Whenever a line in the entries includes the word "Outcome", copy that line out.

_Data extract_
• • • • •
-- ==== Sys2Proof/Syntax.lean ====
section
/-!
DEFINITION. The commands of SPB, one constructor per row of spec/opcode_table.json (spec 30_encoding R95).
-/

namespace Sys2Proof

/-- The twelve commands. A stream command carries its split offset OFF, the only immediate (R94), as the unsigned integer
the encoding gives it; `Instr.wellFormed` says 0 to 63. -/
inductive Instr where
  /-- NOP (R221). -/
  | nop
  /-- CORE (R128). -/
  | core
  /-- HSAL (R142). -/
  | hsal
  /-- S20.XOR with OFF (R160). -/
  | s20Xor (off : Nat)
  /-- S20.KS with OFF (R161). -/
  | s20Ks (off : Nat)
  /-- XS20.XOR with OFF (R162). -/
  | xs20Xor (off : Nat)
  /-- XS20.KS with OFF (R163). -/
  | xs20Ks (off : Nat)
  /-- P1305.AUTH (R191). -/
  | p1305Auth
  /-- P1305.VFY (R192). -/
  | p1305Vfy
  /-- CEQ16 (R212). -/
  | ceq16
  /-- CEQ32 (R213). -/
  | ceq32
  /-- SRST (R222). -/
  | srst
  deriving DecidableEq, Repr

/-- The offset a stream command carries; a format-N command has none, and 0 stands there (R105). -/
def Instr.off : Instr → Nat
  | .s20Xor off => off
  | .s20Ks off => off
  | .xs20Xor off => off
  | .xs20Ks off => off
  | .nop => 0
  | .core => 0
  | .hsal => 0
  | .p1305Auth => 0
  | .p1305Vfy => 0
  | .ceq16 => 0
  | .ceq32 => 0
  | .srst => 0

end Sys2Proof
end

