-- ==== Sys2Proof/Machine/Control.lean ====
section
/-!
DEFINITION. The control commands NOP and SRST (spec 45_control R221, R222).
-/

namespace Sys2Proof.Machine

/-- NOP (R221): nothing. -/
def execNop (s : State) : Host.Outcome State Fault Refusal := unlessLocked s (.next s)

/-- SRST (R222): every register to its reset value, DMEM unchanged; the one command that runs while locked (R237). -/
def execSrst (s : State) : Host.Outcome State Fault Refusal := .next s.resetRegisters

end Sys2Proof.Machine
end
• • • • •
_Written answer_
def execNop (s : State) : Host.Outcome State Fault Refusal := unlessLocked s (.next s)
def execSrst (s : State) : Host.Outcome State Fault Refusal := .next s.resetRegisters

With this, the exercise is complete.